Opinion

That 'nuisance' was here before you were

It’s a classic conflict wherever town meets country: Long-time farming (or industrial) operation gets new neighbors. Neighbors first consider operation a rustic addition to general ambience, but ultimately tire of noise, dust, odors, etc. Neighbors get (or, since this is Bainbridge, are) lawyers. Neighbors squeeze operation out of existence.

As reported in this issue, that drama is playing out on the waters of Rich Passage. A commercial salmon farm – there since the early 1970s – wants to add two floating warehouse barges, allowing crews to haul in fish-food by sea, eliminate daily truck trips over Fort Ward Hill Road, and streamline handling procedures. But neighbors on the hill above and the beach below – in homes only built in the past six or seven years – take umbrage with the idea of visible, floating warehouses. The hyperbole suggests that such structures would blot out their views of the far shore and mountains, if not of the sun itself.

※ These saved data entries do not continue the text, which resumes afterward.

/-- 10_state.md R17, 20_memory.md R45, R46: but for reset, a step leaves `HAZ` 1 exactly if it was 1 or the step is an access
other than a read of `STATUS` while busy, and `BADACC` 1 exactly if it was 1 or the step is an access that R46 refuses while
idle. The model's choice: a read of `STATUS` of a size other than 32 bits while busy counts as refused (log entry 7,
DEDUCED). -/
def Obligations.StickyBitsSetOnlyByRefusals : Prop :=
  ∀ s t : State, step s = .next t → s.turns.head? ≠ some .reset →
    (t.status.haz = true ↔
      s.status.haz = true ∨ (s.status.busy = true ∧ ∃ a, s.turns.head? = some (.host a) ∧ a ≠ .read 0x0004 4)) ∧
    (Config.ParamsOk s.params →
      (t.status.badacc = true ↔
        s.status.badacc = true ∨
          (s.status.busy = false ∧ ∃ a, s.turns.head? = some (.host a) ∧ a.RefusedIdle s.params)))

/-! ### Every command -/

/-- 10_state.md R12, R14, R24, R26: what no command writes, and which commands write the header registers, `WORDS` and
`WLEN`, and the share table. -/
def Obligations.CommandsWriteOnlyTheirCells : Prop :=
  ∀ (i : Instr) (s t : State), exec i s = .next t →
    t.params = s.params ∧ t.cmd = s.cmd ∧ t.status.haz = s.status.haz ∧ t.status.badacc = s.status.badacc ∧
    t.len = s.len ∧ t.plen = s.plen ∧ t.sec = s.sec ∧ t.pass = s.pass ∧ t.turns = s.turns ∧ t.rdata = s.rdata ∧
    (i ≠ .mndec → headerRegs t = headerRegs s) ∧
    (i ≠ .rscreate → i ≠ .mnenc → t.words = s.words ∧ t.wlen = s.wlen) ∧
    ((∀ a b, i ≠ .split a b) →
      t.svalid = s.svalid ∧ t.sx = s.sx ∧ t.slen = s.slen ∧ t.sdata = s.sdata ∧ t.drawSerial = s.drawSerial)

/-- 60_exceptions.md R214: a command that ends with an error has the error report as its whole effect; the error is one
the command may raise (R210). -/
def Obligations.ErrorReportIsTheWholeEffect : Prop :=
  ∀ (i : Instr) (s t : State), s.status.error = false → exec i s = .next t → t.status.error = true →
    ∃ e info, e ∈ i.mayRaise ∧ t = errorReport e info s

/-- 60_exceptions.md R212: the common completion effects of every command. -/
def Obligations.CommonCompletionEffects : Prop :=
  ∀ (i : Instr) (s : State), ∃ t, exec i s = .next t ∧
    t.status.busy = false ∧ t.status.done = true ∧ t.cmd = s.cmd ∧
    t.status.haz = s.status.haz ∧ t.status.badacc = s.status.badacc ∧
    ((∀ a b, i ≠ .gfmul a b) → (∀ k, i ≠ .gfexp k) → (∀ a, i ≠ .gflog a) → i ≠ .rsverify → t.r0 = 0) ∧
    ((∀ x, i ≠ .interp x) → (∀ k, i ≠ .recover k) → i ≠ .encrypt → i ≠ .decrypt → i ≠ .mndec →
      t.olen = 0 ∧ t.out = []) ∧
    ((t.status.error = s.status.error ∧ t.err = s.err ∧ t.info = s.info) ∨ ∃ e info, t = errorReport e info s)

/-- 10_state.md R12, R14, 45_mnemonic.md R158: the header registers a command is not listed as reading change nothing in it.
`MNDEC` reads none of them and on success writes them all. -/
def Obligations.HeaderRegistersNotRead : Prop :=
  (∀ (i : Instr) (s : State) (h : Header),
    ((∃ a b, i = .gfmul a b) ∨ (∃ k, i = .gfexp k) ∨ (∃ a, i = .gflog a) ∨ (∃ x, i = .interp x) ∨
        (∃ a b, i = .split a b) ∨ (∃ k, i = .recover k) ∨
        ((i = .rscreate ∨ i = .rsverify) ∧ h.extFlag = s.extFlag) ∨
        ((i = .encrypt ∨ i = .decrypt) ∧ h.id = s.id ∧ h.extFlag = s.extFlag ∧ h.itexp = s.itexp)) →
      exec i (writeHeaderRegs h s) = onNext (writeHeaderRegs h) (exec i s)) ∧
  ∀ (s t : State) (h : Header), s.status.error = false → exec .mndec s = .next t →
    (t.status.error = false → exec .mndec (writeHeaderRegs h s) = .next t) ∧
    (t.status.error = true → exec .mndec (writeHeaderRegs h s) = .next (writeHeaderRegs h t))
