-- ==== Sys2Proof/Tests/Slice0.lean ====
section
/-!
SUPPORT. Tests: vectors of the spec (95_test_vectors.md V3 to V12, 46_hash_primitives.md R177), and for every obligation
with hypotheses a witness of them, clause by clause. Every expected value is the spec's.
-/
namespace Sys2Proof.Tests

open Sys2Proof Sys2Proof.Machine

/-! ### Small states -/

/-- One part of the next state, if there is one. -/
def onNextState {α : Type} (o : Host.Outcome State Fault Refusal) (f : State → α) : Option α :=
  match o with
  | .next s => some (f s)
  | .fault _ => none
  | .refused _ => none

/-- A state with a share table, each share (slot, `SX`, data) in a valid slot. -/
def tableState (shares : List (Nat × Byte × List Byte)) : State :=
  { State.reset with
    svalid := shares.foldl (fun v p => v ||| BitVec.ofNat 16 (2 ^ p.1)) 0
    sx := shares.foldl (fun m p => Memory.write m p.1 p.2.1) []
    slen := shares.foldl (fun m p => Memory.write m p.1 (BitVec.ofNat 16 p.2.2.length)) []
    sdata := shares.foldl (fun m p => Memory.writeList m (slotKey p.1 0) p.2.2) [] }

/-- A state with a secret. -/
def secretState (bs : List Byte) : State :=
  { State.reset with sec := Memory.ofList 0 bs, len := BitVec.ofNat 16 bs.length }

/-- A state with a secret and a passphrase. -/
def passState (bs pass : List Byte) : State :=
  { secretState bs with pass := Memory.ofList 0 pass, plen := BitVec.ofNat 16 pass.length }

/-- A state with mnemonic words. -/
def wordsState (ws : List MnWord) : State :=
  { State.reset with words := Memory.ofList 0 ws, wlen := BitVec.ofNat 16 ws.length }

/-- A state with a command pending. -/
def pendingState (c : Word) : State := issueCommand c State.reset

/-- What an error leaves: `STATUS`, `ERR`, `INFO`. -/
def report (s : State) : Word × Byte × Word := (s.status.word, s.err, s.info)

/-- What a byte result leaves: `STATUS` and `OUT[0..OLEN)`. -/
def outBytes (s : State) : Word × List Byte := (s.status.word, Memory.readList s.out 0 s.olen.toNat)

/-- What a scalar result leaves. -/
def scalar (s : State) : Word × Word := (s.status.word, s.r0)

/-- The bytes `k`, `k + 1`, ... -/
def countBytes (n k : Nat) : List Byte := (List.range n).map fun i => BitVec.ofNat 8 (k + i)

/-- The mnemonic of V1. -/
def v1Words : List MnWord :=
  [145, 656, 0, 0, 65, 258, 472, 581, 99, 55] ++ [93, 533, 485, 1004, 882, 253, 105, 26, 991, 197]

/-- The share value of V1. -/
def v1Value : List Byte :=
  [0x41, 0x40, 0x9D, 0x89, 0x14, 0x63, 0x0D, 0xC5] ++ [0xD8, 0x55, 0xE5, 0xFB, 0x37, 0x23, 0xF4, 0x69]
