-- ==== Sys2Proof/Machine/Flags.lean ====
section
/-! DEFINITION. The flags VF receives (10_state.md R22) and the order they are written in (41_alu.md R140). -/

namespace Sys2Proof.Machine

/-- A flag as the byte VF holds: 1 or 0. -/
def flagByte (f : Bool) : Byte := if f then 1 else 0

/-- 8xy4: carry, the mathematical sum exceeds 255 (41_alu.md R136). -/
def carry (a b : Byte) : Bool := decide (a.toNat + b.toNat > 255)

/-- 8xy5 and 8xy7: NOT-borrow, the minuend is not less than the subtrahend (R137, R138). -/
def notBorrow (minuend subtrahend : Byte) : Bool := decide (minuend.toNat ≥ subtrahend.toNat)

/-- 8xy6: the least significant bit of the pre-shift value (R142, R143). -/
def shiftedOutRight (a : Byte) : Bool := a.getLsbD 0

/-- 8xyE: the most significant bit of the pre-shift value (R145, R143). -/
def shiftedOutLeft (a : Byte) : Bool := a.getLsbD 7

/-- Write the result to V[x], THEN the flag to VF, so that the flag wins when x = F (R140). -/
def State.writeWithFlag (s : State) (x : Reg) (result : Byte) (flag : Bool) : State :=
  (s.writeV x result).writeV vF (flagByte flag)

end Sys2Proof.Machine
end

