-- ==== Sys2Proof/Certificates/Slice0/Obligations.lean ====
section
/-! DEFINITION. The statements for the provers. Each docstring names the rule of spec/ it formalises. Rules marked in
the spec as its own decision (D<n>) or as general knowledge are still its numbered rules; notes/assumptions/10.md and
11.md list them. -/

open Sys2Proof Sys2Proof.Machine

/-! ### Encoding (30_encoding.md) -/

/-- Decode and encode agree, for every well-formed instruction and every value of every operand. -/
def Obligations.DecodeOfEncodeIsTheInstruction : Prop :=
  ∀ i : Instr, i.wellFormed = true → decode (encode i) = .ok i

/-- R79: every word decodes to one well-formed instruction, whose word it is (so no bit is dropped), or is illegal
under its own name. -/
def Obligations.EveryWordIsOneInstructionOrIllegal : Prop :=
  ∀ op : Word, (∃ i, decode op = .ok i ∧ i.wellFormed = true ∧ encode i = op) ∨
    decode op = .error (.illegalOpcode op)

/-- R76: 35 rows; a word that decodes fits its instruction's row; a word that fits a row decodes to an instruction of
that row, but for the words of rows 1 and 2, which row 3 leaves to them; no other two rows overlap. -/
def Obligations.DecodingFollowsTheOpcodeTable : Prop :=
  opcodeTable.length = 35 ∧
  (∀ op i, decode op = .ok i → i.row ∈ opcodeTable ∧ i.row.fits op = true) ∧
  (∀ op r, r ∈ opcodeTable → r.fits op = true →
    ∃ i, decode op = .ok i ∧ (i.row = r ∨ (r = ⟨0x0000, 0xF000⟩ ∧ (op = 0x00E0 ∨ op = 0x00EE)))) ∧
  (∀ op r q, r ∈ opcodeTable → q ∈ opcodeTable → r.fits op = true → q.fits op = true →
    r = q ∨ op = 0x00E0 ∨ op = 0x00EE)

/-- R75: class 0 decodes in the order CLS, RET, SYS, and SYS is a no-op: only pc changes. -/
def Obligations.ClassZeroIsClsRetOrANoOp : Prop :=
  decode 0x00E0 = .ok .cls ∧ decode 0x00EE = .ok .ret ∧
  (∀ op : Word, op.toNat ≤ 0x0FFF → op ≠ 0x00E0 → op ≠ 0x00EE → decode op = .ok (.sys (op.setWidth 12))) ∧
  (∀ nnn s, ∃ t, exec (.sys nnn) s = .next t ∧ t.pc = s.pc + 2 ∧ OnlyChanges [.pc] s t)

/-- R77: the words that are illegal, and what executing one does: IllegalOpcode with pc and word, nothing else. -/
def Obligations.IllegalWordsAreExactlyTheListedOnes : Prop :=
  (∀ op : Word, decode op = .error (.illegalOpcode op) ↔ IllegalWord op) ∧
  (∀ (s : State) (op : Word), s.Runs → s.fetch = some op → IllegalWord op →
    ∃ t, step s = .next t ∧ t.fault = some ⟨.illegalOpcode, s.pc, some op⟩ ∧ OnlyChanges [.fault] s t)

/-- Words written out bit by bit from R72 and R76, one or more a family. -/
def Obligations.SampleWordsDecode : Prop :=
  decode 0b0000000011100000#16 = .ok .cls ∧
  decode 0b0010001101000101#16 = .ok (.call 0x345) ∧
  decode 0b0011001101000010#16 = .ok (.seImm 3 0x42) ∧
  decode 0b1000000100100101#16 = .ok (.subReg 1 2) ∧
  decode 0b1010000100100011#16 = .ok (.ldI 0x123) ∧
  decode 0b1101000100100101#16 = .ok (.drw 1 2 5) ∧
  decode 0b1110001110011110#16 = .ok (.skp 3) ∧
  decode 0b1111001001100101#16 = .ok (.ldVxMem 2)

/-! ### The step (40_control_flow.md, 60_exceptions.md) -/

/-- A step runs the decoded instruction: on a core that executes, when the two bytes at pc (big-endian, R50) decode to
`i`, the step is `exec i`; exec itself moves pc past the word. -/
def Obligations.StepRunsTheDecodedInstruction : Prop :=
  ∀ (s : State) (i : Instr), s.Runs → s.pc.toNat ≤ 0xFFE →
    decode (s.mem.read s.pc.toNat ++ s.mem.read (s.pc.toNat + 1)) = .ok i → step s = exec i s

/-- R101: above 0xFFE the fetch faults with no opcode and nothing else changes; at 0x000 to 0xFFE, odd or even, it
is the big-endian word at pc. -/
def Obligations.FetchFaultsAboveTheLastWord : Prop :=
  (∀ s : State, s.Runs → s.pc.toNat > 0xFFE →
    ∃ t, step s = .next t ∧ t.fault = some ⟨.memoryOutOfRange, s.pc, none⟩ ∧ OnlyChanges [.fault] s t) ∧
  (∀ s : State, s.pc.toNat ≤ 0xFFE →
    s.fetch = some (s.mem.read s.pc.toNat ++ s.mem.read (s.pc.toNat + 1)))

/-- R100, R207, R233: a halted, paused or waiting core's step changes nothing, and reports which, in R100's order. -/
def Obligations.HaltedPausedAndWaitingStepsChangeNothing : Prop :=
  ∀ s : State,
    (s.fault ≠ none → step s = .next s ∧ stepReport s = some .halted) ∧
    (s.fault = none → s.paused = true → step s = .next s ∧ stepReport s = some .paused) ∧
    (s.fault = none → s.paused = false → s.wait ≠ none → step s = .next s ∧ stepReport s = some .waiting)

/-- R232: a step that records a fault changes nothing else, and the record has the pc and the word (none for a fetch
fault) of the faulting instruction. -/
def Obligations.FaultsArePrecise : Prop :=
  ∀ (s t : State) (r : FaultRecord), step s = .next t → s.fault = none → t.fault = some r →
    OnlyChanges [.fault] s t ∧ r.pc = s.pc ∧ r.opcode = s.fetch ∧ stepReport s = some (.fault r.kind)

/-- R233: once a fault is recorded every step is halted and changes nothing, a frame changes nothing, key events only
update their key, no event but a `load` clears the record, and a `load` that is not rejected does. -/
def Obligations.OnlyLoadClearsAFault : Prop :=
  ∀ (c : Config) (s : State) (r : FaultRecord), s.fault = some r →
    step s = .next s ∧ stepReport s = some .halted ∧ frame c s = .next s ∧
    (∀ k, (s.keyDown k).keyDown? k = true ∧ OnlyChanges [.key k] s (s.keyDown k) ∧
      (s.keyUp k).keyDown? k = false ∧ OnlyChanges [.key k] s (s.keyUp k)) ∧
    (∀ e t q, (∀ rom, e ≠ .load rom) → applyEvent c e s = .next (t, q) → t.fault = some r) ∧
    (∀ rom t, applyEvent c (.load rom) s = .next (t, .done) → t.fault = none)

/-- R231, R230: the instructions that are not in R230's table record no fault, from any state. -/
def Obligations.OtherInstructionsNeverFault : Prop :=
  ∀ (i : Instr) (s : State), (∀ a, i ≠ .call a) → i ≠ .ret → (∀ x y n, i ≠ .drw x y n) → (∀ x, i ≠ .skp x) →
    (∀ x, i ≠ .sknp x) → (∀ x, i ≠ .ldBVx x) → (∀ x, i ≠ .ldMemVx x) → (∀ x, i ≠ .ldVxMem x) →
    ∃ t, exec i s = .next t ∧ t.fault = s.fault

/-- Every step goes on, when the stack pointer is 0 to 16 as R25 says it always is. The stop above 16 is the model's
choice (notes/assumptions/5.md). -/
def Obligations.StepAlwaysGoesOn : Prop := ∀ s : State, s.sp.toNat ≤ 16 → ∃ t, step s = .next t

/-! ### Invariants -/

/-- The invariant holds at reset (R35; the memory form is the model's choice, notes/assumptions/8.md). -/
def Obligations.ResetSatisfiesTheInvariant : Prop := State.reset.Inv
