-- ==== Sys2Proof/Laws/Exec.lean ====
section
/-! SUPPORT. What each meaning with a check can answer, said once: the case that runs and the case that records a
fault. The other meanings are one update and need no such lemma. And the small laws of fetch, idle and step. -/

namespace Sys2Proof.Machine

/-! ### Meanings with a check -/

theorem execCall_cases (nnn : Addr12) (s : State) :
    (s.sp.toNat > 16 ∧ execCall nnn s = .fault .stackPointerOutOfRange) ∨
    (s.sp.toNat = 16 ∧ execCall nnn s = .next (s.raise .stackOverflow (some (encode (.call nnn))))) ∨
    (s.sp.toNat < 16 ∧ execCall nnn s = .next ((s.push (s.pc + 2)).jumpTo (zextAddr nnn))) := by
  unfold execCall
  split
  · exact .inl ⟨by assumption, rfl⟩
  · split
    · exact .inr (.inl ⟨by assumption, rfl⟩)
    · exact .inr (.inr ⟨by simp only [stackDepth] at *; omega, rfl⟩)

theorem execRet_cases (s : State) :
    (s.sp.toNat > 16 ∧ execRet s = .fault .stackPointerOutOfRange) ∨
    (s.sp.toNat = 0 ∧ execRet s = .next (s.raise .stackUnderflow (some (encode .ret)))) ∨
    (0 < s.sp.toNat ∧ s.sp.toNat ≤ 16 ∧ execRet s = .next (s.pop.jumpTo s.stackTop)) := by
  unfold execRet
  split
  · exact .inl ⟨by assumption, rfl⟩
  · split
    · exact .inr (.inl ⟨by assumption, rfl⟩)
    · exact .inr (.inr ⟨by omega, by simp only [stackDepth] at *; omega, rfl⟩)

theorem State.storeAtI_cases (s : State) (ins : Instr) (bs : List Byte) :
    (accessInRange s.memBase bs.length = true ∧
      s.storeAtI ins bs = .next { s with mem := s.mem.writeBlock s.memBase bs, pc := s.pc + 2 }) ∨
    (accessInRange s.memBase bs.length = false ∧
      s.storeAtI ins bs = .next (s.raise .memoryOutOfRange (some (encode ins)))) := by
  unfold State.storeAtI
  rcases s.storeBytes_cases s.memBase bs with ⟨h, e⟩ | ⟨h, e⟩
  · exact .inl ⟨h, by rw [e]; rfl⟩
  · exact .inr ⟨h, by rw [e]; rfl⟩

theorem execLdVxMem_cases (x : Reg) (s : State) :
    (accessInRange s.memBase (x.val + 1) = true ∧
      execLdVxMem x s = .next (s.writeVs 0 (s.mem.readBlock s.memBase (x.val + 1))).fallThrough) ∨
    (accessInRange s.memBase (x.val + 1) = false ∧
      execLdVxMem x s = .next (s.raise .memoryOutOfRange (some (encode (.ldVxMem x))))) := by
  unfold execLdVxMem blockLength
  rcases s.loadBytes_cases s.memBase (x.val + 1) with ⟨h, e⟩ | ⟨h, e⟩
  · exact .inl ⟨h, by rw [e]⟩
  · exact .inr ⟨h, by rw [e]; rfl⟩

/-- The display and the collision of a Dxyn that is in range. -/
def State.drawn (s : State) (x y : Reg) (n : Nibble) : Display × Bool :=
  drawRows (s.readV x).toNat (s.readV y).toNat (s.mem.readBlock s.memBase n.toNat) (s.disp, false)

theorem execDrw_cases (x y : Reg) (n : Nibble) (s : State) :
    (accessInRange s.memBase n.toNat = true ∧
      execDrw x y n s =
        .next ({ s with disp := (s.drawn x y n).1 }.writeV vF (flagByte (s.drawn x y n).2)).fallThrough) ∨
    (accessInRange s.memBase n.toNat = false ∧
      execDrw x y n s = .next (s.raise .memoryOutOfRange (some (encode (.drw x y n))))) := by
  unfold execDrw
  rcases s.loadBytes_cases s.memBase n.toNat with ⟨h, e⟩ | ⟨h, e⟩
  · exact .inl ⟨h, by rw [e]; rfl⟩
  · exact .inr ⟨h, by rw [e]; rfl⟩

theorem keyOfByte_cases (b : Byte) :
    (b.toNat ≤ 15 ∧ keyOfByte b = some (fin16 b.toNat)) ∨ (15 < b.toNat ∧ keyOfByte b = none) := by
  unfold keyOfByte
  by_cases h : b.toNat ≤ 15
  · exact .inl ⟨h, if_pos h⟩
  · exact .inr ⟨by omega, if_neg h⟩

theorem execSkp_cases (x : Reg) (s : State) :
    (∃ k, (s.readV x).toNat = k.val ∧ execSkp x s = .next (s.skipIf (s.keyDown? k))) ∨
    (15 < (s.readV x).toNat ∧
      execSkp x s = .next (s.raise .keyIndexOutOfRange (some (encode (.skp x))))) := by
  unfold execSkp
  rcases keyOfByte_cases (s.readV x) with ⟨h, e⟩ | ⟨h, e⟩
  · exact .inl ⟨fin16 _, (fin16_val_of_lt (by omega)).symm, by rw [e]⟩
  · exact .inr ⟨h, by rw [e]; rfl⟩

theorem execSknp_cases (x : Reg) (s : State) :
    (∃ k, (s.readV x).toNat = k.val ∧ execSknp x s = .next (s.skipIf (!s.keyDown? k))) ∨
    (15 < (s.readV x).toNat ∧
      execSknp x s = .next (s.raise .keyIndexOutOfRange (some (encode (.sknp x))))) := by
  unfold execSknp
  rcases keyOfByte_cases (s.readV x) with ⟨h, e⟩ | ⟨h, e⟩
  · exact .inl ⟨fin16 _, (fin16_val_of_lt (by omega)).symm, by rw [e]⟩
  · exact .inr ⟨h, by rw [e]; rfl⟩

/-! ### Sprites -/

theorem Memory.readBlock_length_le (m : Memory) (base : Nat) (n : Nibble) :
    (m.readBlock base n.toNat).length ≤ 32 := by
  have := n.isLt
  rw [Memory.readBlock_length]
  omega

/-- The cells the draw engine toggles are those under the sprite. -/
theorem State.mem_cells_iff (s : State) (x y : Reg) (n : Nibble) (cx : Fin 64) (cy : Fin 32) :
    (cx, cy) ∈ spriteCells (s.readV x).toNat (s.readV y).toNat (s.mem.readBlock s.memBase n.toNat) ↔
      s.UnderSprite x y n cx cy := by
  rw [mem_spriteCells, Memory.readBlock_length]
  unfold State.UnderSprite
  constructor
  · rintro ⟨r, c, hr, hc, hb, he⟩
    rw [Memory.readBlock_getD _ _ _ hr] at hb
    obtain ⟨h1, h2⟩ := Prod.mk.inj he
    exact ⟨r, c, hr, hc, hb, by rw [h1]; rfl, by rw [h2]; rfl⟩
  · rintro ⟨r, c, hr, hc, hb, h1, h2⟩
    exact ⟨r, c, hr, hc, by rw [Memory.readBlock_getD _ _ _ hr]; exact hb, Prod.ext (Fin.ext h1) (Fin.ext h2)⟩

/-! ### Fetch, idle, step -/

theorem State.fetch_congr {s t : State} (hm : ∀ a, t.mem.read a = s.mem.read a) (hp : t.pc = s.pc) :
    t.fetch = s.fetch := by
  unfold State.fetch
  rw [hp, hm, hm]

theorem State.idle_eq_none_iff (s : State) : s.idle = none ↔ s.Runs := by
  unfold State.idle State.Runs
  cases s.fault <;> cases s.paused <;> cases s.wait <;> simp

/-- A core that does not execute: its step changes nothing. -/
theorem step_of_not_runs {s : State} (h : ¬ s.Runs) : step s = .next s := by
  rw [← s.idle_eq_none_iff] at h
  unfold step
  cases e : s.idle with
  | none => exact absurd e h
  | some r => rfl

/-- One more step of the host's run is a step, then the run. -/
theorem core_run_succ (k : Nat) (s : State) :
    Host.Core.run Sys2Proof.core (k + 1) s = Result.andThen (step s) (Host.Core.run Sys2Proof.core k) := by
  have h : Sys2Proof.core.step s = step s := rfl
  cases e : step s <;> rw [e] at h <;> simp only [Host.Core.run, h] <;> rfl

/-- Everything a step of a core that executes can be: a fetch fault, an illegal word, or the instruction. -/
theorem step_cases {s : State} (h : s.Runs) :
    (s.fetch = none ∧ step s = .next (s.raise .memoryOutOfRange none)) ∨
    (∃ op, s.fetch = some op ∧ decode op = .error (.illegalOpcode op) ∧
      step s = .next (s.raise .illegalOpcode (some op))) ∨
    (∃ op ins, s.fetch = some op ∧ decode op = .ok ins ∧ step s = exec ins s) := by
  have hi := (s.idle_eq_none_iff).mpr h
  cases hf : s.fetch with
  | none => exact .inl ⟨rfl, by simp [step, hi, State.fetchDecode, hf]⟩
  | some op =>
    cases hd : decode op with
    | ok ins => exact .inr (.inr ⟨op, ins, rfl, hd, by simp [step, hi, State.fetchDecode, hf, hd]⟩)
    | error e =>
      cases decode_error hd
      exact .inr (.inl ⟨op, rfl, hd, by simp [step, hi, State.fetchDecode, hf, hd]⟩)

/-! ### Memory keeps its canonical form -/

theorem State.reset_mem_wf : State.reset.mem.wf := Memory.wf_nil

theorem State.storeBytes_wf {s t : State} {base : Nat} {bs : List Byte} (h : s.mem.wf)
    (e : s.storeBytes base bs = some t) : t.mem.wf := by
  rcases s.storeBytes_cases base bs with ⟨hr, e'⟩ | ⟨-, e'⟩ <;> rw [e'] at e <;> cases e
  cases bs with
  | nil => exact h
  | cons b rest =>
    refine Memory.wf_writeBlock h ?_
    simpa [accessInRange_iff] using hr

theorem loadedMemory_wf (c : Config) {rom : List Byte} (h : rom.length ≤ maxRom) : (loadedMemory c rom).wf := by
  refine Memory.wf_writeBlock (Memory.wf_writeBlock Memory.wf_nil ?_) ?_
  · simp [memSize]
  · simp only [programBase, memSize, maxRom] at *
    omega

theorem State.placeWord_wf {s : State} (h : s.mem.wf) (op : Word) : (s.placeWord op).mem.wf := by
  unfold State.placeWord
  split
  next hp => exact Memory.wf_write (Memory.wf_write h (by simp [memSize]; omega) _) (by simp [memSize]; omega) _
  next => exact Memory.wf_write (Memory.wf_write h (by decide) _) (by decide) _

end Sys2Proof.Machine
end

Need we mention that litigation has already been threatened if the plan is allowed to proceed?

The problem is not an easy one. The fish farm was there first, suggesting that neighbors should accept the situation as they found it. While this legal “coming to the nuisance” argument has considerable intuitive appeal, the counter-argument is that one landowner shouldn’t have unlimited rights to diminish the value of his neighbors’ land – “cast a perpetual servitude,” as the courts say – simply by being there first.

As the United States Supreme Court reiterated earlier this month, land-use conflicts are almost never amenable to hard-and-fast rules. The court rejected arguments that a temporary building moratorium around Nevada’s Lake Tahoe automatically constituted a “taking,” requiring compensation. Rather, the court found that temporary moratoria, like virtually all other land-use issues, have to be decided by looking at many factors – “who came first” being among them.

Nor is the Fort Ward situation a classic “coming to the nuisance” case, because the salmon farm isn’t just conducting business as usual, but is trying to add the two barges. That allows neighbors to argue that while they may have “bought into” a neighborhood with a fish-farming operation, they didn’t expect an expanded use. The farm, on the other hand, says it needs the improvements to stay competitive – to survive, even.

While not literally applicable, Bainbridge’s “right to farm” ordinance is instructive. Basically, it says that farming operations conducted according to “best management practices” cannot be deemed a “nuisance,” and places the burden on residential neighbors to provide necessary buffers.

But we’re also troubled that what’s at issue isn’t noise or odors, but rather, “the view.” We can see a whole lot farther than we can hear or smell, and it’s hard to see where claims of entitlement to a panorama – particularly as enjoyed by those overlooking the water – might end.

We won’t try to predict the outcome if this fight goes to court. It’s too bad, though, that we often lack the willingness to sacrifice our view of perfection – or in this case, perfection of view – to accommodate our neighbor, particularly one who got here first.